▶ [PROBLEM DESCRIPTION] Filter the entries that follow, copying every line in which the word "rateMark" appears.

▶ [LISTED RECORDS]
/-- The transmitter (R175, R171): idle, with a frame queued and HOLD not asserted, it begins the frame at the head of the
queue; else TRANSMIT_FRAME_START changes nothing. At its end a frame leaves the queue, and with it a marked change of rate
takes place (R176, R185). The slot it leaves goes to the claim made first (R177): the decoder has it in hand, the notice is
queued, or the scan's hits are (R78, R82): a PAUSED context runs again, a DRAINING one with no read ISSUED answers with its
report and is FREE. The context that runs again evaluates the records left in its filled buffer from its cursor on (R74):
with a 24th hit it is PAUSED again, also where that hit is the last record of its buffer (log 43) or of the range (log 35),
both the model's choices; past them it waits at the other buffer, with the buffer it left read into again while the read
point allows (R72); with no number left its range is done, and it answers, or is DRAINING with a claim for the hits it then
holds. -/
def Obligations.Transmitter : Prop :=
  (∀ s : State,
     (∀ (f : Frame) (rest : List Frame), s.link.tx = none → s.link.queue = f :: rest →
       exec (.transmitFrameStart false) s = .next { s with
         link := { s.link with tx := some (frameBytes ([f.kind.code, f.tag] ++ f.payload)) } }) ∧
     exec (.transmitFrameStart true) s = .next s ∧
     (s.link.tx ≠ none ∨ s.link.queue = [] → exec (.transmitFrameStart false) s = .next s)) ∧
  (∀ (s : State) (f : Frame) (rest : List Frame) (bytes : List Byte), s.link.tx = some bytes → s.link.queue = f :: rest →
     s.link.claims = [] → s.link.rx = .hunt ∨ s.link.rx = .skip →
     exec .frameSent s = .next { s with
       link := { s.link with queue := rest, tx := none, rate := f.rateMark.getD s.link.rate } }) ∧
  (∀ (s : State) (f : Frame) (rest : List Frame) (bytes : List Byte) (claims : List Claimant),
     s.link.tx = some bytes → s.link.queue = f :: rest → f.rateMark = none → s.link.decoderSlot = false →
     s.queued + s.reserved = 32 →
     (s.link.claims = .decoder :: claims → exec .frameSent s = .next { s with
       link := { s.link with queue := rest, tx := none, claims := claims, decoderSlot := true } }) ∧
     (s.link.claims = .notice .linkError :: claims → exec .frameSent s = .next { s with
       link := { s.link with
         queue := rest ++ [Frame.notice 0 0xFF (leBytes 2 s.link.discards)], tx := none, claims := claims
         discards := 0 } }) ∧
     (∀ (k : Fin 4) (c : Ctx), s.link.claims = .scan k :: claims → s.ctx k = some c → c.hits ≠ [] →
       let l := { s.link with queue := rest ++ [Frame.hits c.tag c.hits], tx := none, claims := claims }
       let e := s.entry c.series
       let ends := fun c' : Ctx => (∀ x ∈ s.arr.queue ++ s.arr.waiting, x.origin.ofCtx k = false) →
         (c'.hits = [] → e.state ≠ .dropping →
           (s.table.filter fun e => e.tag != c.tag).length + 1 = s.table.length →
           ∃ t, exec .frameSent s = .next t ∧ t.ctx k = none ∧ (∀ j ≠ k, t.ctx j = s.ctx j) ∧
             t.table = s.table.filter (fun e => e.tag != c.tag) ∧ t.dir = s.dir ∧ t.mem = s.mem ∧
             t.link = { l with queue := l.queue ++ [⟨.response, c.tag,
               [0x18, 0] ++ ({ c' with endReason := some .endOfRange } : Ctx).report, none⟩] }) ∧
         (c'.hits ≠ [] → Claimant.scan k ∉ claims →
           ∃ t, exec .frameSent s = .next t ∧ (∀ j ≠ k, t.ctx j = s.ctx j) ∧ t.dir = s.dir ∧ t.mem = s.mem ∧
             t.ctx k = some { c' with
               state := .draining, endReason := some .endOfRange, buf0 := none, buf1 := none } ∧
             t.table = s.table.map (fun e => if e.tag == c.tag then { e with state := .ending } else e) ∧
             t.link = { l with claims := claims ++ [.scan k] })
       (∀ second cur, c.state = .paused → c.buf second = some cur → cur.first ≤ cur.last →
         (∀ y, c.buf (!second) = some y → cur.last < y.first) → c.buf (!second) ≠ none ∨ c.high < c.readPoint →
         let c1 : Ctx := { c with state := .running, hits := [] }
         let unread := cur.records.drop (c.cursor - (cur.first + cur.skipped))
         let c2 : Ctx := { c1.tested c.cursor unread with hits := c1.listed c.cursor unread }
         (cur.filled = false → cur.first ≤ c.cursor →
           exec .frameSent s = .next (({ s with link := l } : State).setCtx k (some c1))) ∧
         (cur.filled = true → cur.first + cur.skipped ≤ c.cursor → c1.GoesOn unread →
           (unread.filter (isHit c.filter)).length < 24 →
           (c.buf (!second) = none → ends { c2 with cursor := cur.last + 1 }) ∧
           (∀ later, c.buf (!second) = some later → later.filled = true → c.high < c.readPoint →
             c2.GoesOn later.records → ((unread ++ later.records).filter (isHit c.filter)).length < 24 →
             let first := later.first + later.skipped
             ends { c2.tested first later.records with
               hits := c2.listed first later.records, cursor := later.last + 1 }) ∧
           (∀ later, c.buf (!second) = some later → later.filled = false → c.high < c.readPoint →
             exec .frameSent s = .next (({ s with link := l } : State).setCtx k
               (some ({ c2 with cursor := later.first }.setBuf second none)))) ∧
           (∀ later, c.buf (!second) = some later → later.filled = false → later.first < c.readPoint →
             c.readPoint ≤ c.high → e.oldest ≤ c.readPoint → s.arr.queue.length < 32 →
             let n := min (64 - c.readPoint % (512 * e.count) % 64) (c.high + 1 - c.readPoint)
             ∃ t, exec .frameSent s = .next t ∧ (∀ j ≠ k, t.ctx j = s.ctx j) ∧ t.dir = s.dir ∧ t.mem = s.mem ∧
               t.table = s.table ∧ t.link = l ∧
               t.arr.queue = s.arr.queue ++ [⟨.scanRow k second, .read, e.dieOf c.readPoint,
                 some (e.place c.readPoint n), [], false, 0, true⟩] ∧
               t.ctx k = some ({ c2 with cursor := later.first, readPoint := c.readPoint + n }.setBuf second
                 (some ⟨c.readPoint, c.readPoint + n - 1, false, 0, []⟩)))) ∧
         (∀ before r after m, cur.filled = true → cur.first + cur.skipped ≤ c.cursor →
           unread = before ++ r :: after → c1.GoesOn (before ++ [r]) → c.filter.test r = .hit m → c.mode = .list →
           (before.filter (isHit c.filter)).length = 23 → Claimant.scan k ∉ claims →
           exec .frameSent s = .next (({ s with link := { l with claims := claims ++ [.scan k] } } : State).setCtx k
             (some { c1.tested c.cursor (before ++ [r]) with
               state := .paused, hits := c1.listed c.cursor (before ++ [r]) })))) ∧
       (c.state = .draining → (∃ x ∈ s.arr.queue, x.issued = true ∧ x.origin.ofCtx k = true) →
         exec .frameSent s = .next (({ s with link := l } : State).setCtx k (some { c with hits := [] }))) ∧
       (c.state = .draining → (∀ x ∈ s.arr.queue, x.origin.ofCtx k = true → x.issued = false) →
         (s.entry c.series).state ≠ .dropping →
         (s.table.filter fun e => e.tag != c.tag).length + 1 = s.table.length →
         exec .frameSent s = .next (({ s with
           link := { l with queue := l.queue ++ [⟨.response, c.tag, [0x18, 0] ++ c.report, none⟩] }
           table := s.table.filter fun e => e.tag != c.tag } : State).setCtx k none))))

▶ [REPLY TO THE EXERCISE]
       link := { s.link with queue := rest, tx := none, rate := f.rateMark.getD s.link.rate } }) ∧
     s.link.tx = some bytes → s.link.queue = f :: rest → f.rateMark = none → s.link.decoderSlot = false →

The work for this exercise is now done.